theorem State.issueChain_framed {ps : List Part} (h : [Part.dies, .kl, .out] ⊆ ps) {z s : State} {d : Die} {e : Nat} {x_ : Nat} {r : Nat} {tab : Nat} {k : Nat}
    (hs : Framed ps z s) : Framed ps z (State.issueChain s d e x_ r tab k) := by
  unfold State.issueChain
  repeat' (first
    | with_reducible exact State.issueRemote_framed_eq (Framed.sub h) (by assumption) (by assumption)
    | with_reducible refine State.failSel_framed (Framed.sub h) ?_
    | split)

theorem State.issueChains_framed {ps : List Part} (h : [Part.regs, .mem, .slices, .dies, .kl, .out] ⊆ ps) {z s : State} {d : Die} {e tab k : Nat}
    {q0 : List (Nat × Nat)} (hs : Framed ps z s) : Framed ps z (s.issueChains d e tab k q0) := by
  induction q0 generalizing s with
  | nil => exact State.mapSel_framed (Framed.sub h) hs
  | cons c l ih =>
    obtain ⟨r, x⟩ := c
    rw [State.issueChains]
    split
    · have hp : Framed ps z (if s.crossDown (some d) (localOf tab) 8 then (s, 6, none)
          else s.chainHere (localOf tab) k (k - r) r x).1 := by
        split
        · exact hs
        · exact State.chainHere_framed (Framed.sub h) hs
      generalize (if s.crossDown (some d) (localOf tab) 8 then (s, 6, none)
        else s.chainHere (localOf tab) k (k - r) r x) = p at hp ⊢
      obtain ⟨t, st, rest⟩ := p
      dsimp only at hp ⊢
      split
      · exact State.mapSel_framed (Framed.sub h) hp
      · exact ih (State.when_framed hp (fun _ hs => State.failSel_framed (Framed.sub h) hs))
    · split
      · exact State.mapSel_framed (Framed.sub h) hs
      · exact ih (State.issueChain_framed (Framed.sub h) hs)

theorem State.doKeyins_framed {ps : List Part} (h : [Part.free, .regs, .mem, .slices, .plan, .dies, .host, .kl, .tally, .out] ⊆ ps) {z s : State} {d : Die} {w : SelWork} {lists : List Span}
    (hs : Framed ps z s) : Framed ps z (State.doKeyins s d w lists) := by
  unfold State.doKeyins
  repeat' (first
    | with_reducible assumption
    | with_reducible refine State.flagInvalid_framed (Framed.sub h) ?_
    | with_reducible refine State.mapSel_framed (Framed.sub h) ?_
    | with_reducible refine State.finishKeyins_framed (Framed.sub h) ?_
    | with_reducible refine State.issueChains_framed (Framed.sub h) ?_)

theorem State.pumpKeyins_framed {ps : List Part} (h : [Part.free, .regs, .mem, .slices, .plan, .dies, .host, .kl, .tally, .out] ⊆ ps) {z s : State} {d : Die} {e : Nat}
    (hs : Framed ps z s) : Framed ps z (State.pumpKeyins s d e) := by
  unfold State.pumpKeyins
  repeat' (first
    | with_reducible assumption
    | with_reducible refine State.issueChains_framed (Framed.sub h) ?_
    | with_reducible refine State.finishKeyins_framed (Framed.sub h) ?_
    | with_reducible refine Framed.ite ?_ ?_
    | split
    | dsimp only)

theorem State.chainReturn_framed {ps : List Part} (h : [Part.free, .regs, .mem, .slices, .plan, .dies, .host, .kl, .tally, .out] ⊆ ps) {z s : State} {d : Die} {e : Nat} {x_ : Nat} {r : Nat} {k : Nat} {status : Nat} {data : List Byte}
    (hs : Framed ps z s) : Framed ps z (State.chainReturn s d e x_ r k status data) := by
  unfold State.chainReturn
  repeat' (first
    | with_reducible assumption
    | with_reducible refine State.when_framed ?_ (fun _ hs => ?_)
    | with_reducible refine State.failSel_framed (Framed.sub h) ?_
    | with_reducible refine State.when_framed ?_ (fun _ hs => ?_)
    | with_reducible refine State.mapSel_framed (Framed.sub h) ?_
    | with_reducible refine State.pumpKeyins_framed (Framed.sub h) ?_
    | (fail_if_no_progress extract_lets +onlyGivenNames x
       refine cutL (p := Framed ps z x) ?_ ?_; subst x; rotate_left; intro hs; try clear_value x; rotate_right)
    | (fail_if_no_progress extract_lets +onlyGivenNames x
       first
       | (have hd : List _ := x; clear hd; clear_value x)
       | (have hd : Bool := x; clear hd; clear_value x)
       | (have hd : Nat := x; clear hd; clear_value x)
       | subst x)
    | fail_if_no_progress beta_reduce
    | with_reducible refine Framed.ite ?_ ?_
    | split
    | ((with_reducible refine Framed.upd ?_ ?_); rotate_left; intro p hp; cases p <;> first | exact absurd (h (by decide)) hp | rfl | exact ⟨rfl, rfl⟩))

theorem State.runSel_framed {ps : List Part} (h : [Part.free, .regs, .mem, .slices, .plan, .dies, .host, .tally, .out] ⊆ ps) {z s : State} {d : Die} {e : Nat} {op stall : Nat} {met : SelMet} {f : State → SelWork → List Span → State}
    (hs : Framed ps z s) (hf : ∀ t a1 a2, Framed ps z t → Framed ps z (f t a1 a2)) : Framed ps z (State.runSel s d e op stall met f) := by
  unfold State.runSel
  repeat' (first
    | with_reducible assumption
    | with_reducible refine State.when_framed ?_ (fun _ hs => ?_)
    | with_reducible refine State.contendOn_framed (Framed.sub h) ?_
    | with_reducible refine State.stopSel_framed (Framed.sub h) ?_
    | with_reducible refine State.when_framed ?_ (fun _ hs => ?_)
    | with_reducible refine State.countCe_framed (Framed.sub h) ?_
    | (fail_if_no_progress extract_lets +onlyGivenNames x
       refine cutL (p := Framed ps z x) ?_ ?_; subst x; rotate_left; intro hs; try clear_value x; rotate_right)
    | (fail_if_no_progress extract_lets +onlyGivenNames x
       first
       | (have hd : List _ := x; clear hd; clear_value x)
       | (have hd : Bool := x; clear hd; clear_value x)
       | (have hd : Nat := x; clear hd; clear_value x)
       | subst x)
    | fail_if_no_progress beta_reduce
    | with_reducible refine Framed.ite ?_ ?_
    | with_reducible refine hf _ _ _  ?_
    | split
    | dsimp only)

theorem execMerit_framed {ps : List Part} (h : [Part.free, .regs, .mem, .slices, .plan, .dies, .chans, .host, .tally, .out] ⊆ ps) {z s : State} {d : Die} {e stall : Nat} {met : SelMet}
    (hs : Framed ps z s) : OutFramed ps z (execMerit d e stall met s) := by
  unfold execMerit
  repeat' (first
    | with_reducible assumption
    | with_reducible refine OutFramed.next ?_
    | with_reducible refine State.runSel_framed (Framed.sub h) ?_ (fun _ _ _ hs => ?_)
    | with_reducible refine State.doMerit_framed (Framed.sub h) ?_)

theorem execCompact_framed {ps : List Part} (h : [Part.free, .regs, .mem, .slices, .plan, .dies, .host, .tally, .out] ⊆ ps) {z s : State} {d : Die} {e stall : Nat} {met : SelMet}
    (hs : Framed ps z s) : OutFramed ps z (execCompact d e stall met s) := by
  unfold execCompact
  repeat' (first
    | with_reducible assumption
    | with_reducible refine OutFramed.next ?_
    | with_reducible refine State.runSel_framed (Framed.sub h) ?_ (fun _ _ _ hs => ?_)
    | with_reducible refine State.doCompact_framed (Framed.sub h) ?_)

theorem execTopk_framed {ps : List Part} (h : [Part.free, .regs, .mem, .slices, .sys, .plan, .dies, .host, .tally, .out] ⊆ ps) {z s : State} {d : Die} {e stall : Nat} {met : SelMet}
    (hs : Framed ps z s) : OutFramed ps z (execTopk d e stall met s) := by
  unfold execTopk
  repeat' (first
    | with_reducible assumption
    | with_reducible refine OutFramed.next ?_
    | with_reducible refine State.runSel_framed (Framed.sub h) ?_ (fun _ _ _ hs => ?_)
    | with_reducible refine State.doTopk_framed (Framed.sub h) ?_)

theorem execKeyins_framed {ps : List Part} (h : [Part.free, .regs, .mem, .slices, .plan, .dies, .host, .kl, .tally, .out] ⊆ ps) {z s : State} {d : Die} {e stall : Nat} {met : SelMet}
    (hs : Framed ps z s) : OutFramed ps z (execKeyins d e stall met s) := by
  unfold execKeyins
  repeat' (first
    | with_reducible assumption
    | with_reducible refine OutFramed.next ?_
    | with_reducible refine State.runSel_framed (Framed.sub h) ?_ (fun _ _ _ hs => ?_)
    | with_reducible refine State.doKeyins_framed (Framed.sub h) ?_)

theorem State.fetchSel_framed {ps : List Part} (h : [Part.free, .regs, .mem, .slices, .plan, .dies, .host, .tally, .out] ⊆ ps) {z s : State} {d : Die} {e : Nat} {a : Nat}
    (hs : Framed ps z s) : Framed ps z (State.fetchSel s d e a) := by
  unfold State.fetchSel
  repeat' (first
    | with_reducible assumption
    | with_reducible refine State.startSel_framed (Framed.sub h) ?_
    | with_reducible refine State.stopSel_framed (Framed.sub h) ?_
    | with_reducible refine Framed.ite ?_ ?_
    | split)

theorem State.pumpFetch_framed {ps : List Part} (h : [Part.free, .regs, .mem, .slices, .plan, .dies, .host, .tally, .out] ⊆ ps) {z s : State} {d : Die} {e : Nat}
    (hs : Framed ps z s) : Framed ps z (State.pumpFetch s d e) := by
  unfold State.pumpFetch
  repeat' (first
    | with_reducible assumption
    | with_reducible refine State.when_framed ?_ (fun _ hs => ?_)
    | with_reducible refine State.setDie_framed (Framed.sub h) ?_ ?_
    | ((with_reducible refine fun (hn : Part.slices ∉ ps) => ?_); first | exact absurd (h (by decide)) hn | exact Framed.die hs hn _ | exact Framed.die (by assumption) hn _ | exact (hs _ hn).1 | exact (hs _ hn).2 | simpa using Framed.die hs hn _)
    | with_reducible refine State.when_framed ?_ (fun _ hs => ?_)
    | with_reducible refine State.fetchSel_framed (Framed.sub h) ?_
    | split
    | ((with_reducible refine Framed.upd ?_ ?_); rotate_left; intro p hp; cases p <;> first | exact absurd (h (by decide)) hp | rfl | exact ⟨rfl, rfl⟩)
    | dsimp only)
::::::::
▶ [WHAT NEEDS TO BE DONE]
Only the lines from the start of the material through the line bearing "State.chainHere_framed (Framed.sub h) hs" are needed, restated exactly, with both end lines included.

▶ [RESPONSE FOR THIS EXERCISE]
theorem State.issueChain_framed {ps : List Part} (h : [Part.dies, .kl, .out] ⊆ ps) {z s : State} {d : Die} {e : Nat} {x_ : Nat} {r : Nat} {tab : Nat} {k : Nat}
    (hs : Framed ps z s) : Framed ps z (State.issueChain s d e x_ r tab k) := by
  unfold State.issueChain
  repeat' (first
    | with_reducible exact State.issueRemote_framed_eq (Framed.sub h) (by assumption) (by assumption)
    | with_reducible refine State.failSel_framed (Framed.sub h) ?_
    | split)

theorem State.issueChains_framed {ps : List Part} (h : [Part.regs, .mem, .slices, .dies, .kl, .out] ⊆ ps) {z s : State} {d : Die} {e tab k : Nat}
    {q0 : List (Nat × Nat)} (hs : Framed ps z s) : Framed ps z (s.issueChains d e tab k q0) := by
  induction q0 generalizing s with
  | nil => exact State.mapSel_framed (Framed.sub h) hs
  | cons c l ih =>
    obtain ⟨r, x⟩ := c
    rw [State.issueChains]
    split
    · have hp : Framed ps z (if s.crossDown (some d) (localOf tab) 8 then (s, 6, none)
          else s.chainHere (localOf tab) k (k - r) r x).1 := by
        split
        · exact hs
        · exact State.chainHere_framed (Framed.sub h) hs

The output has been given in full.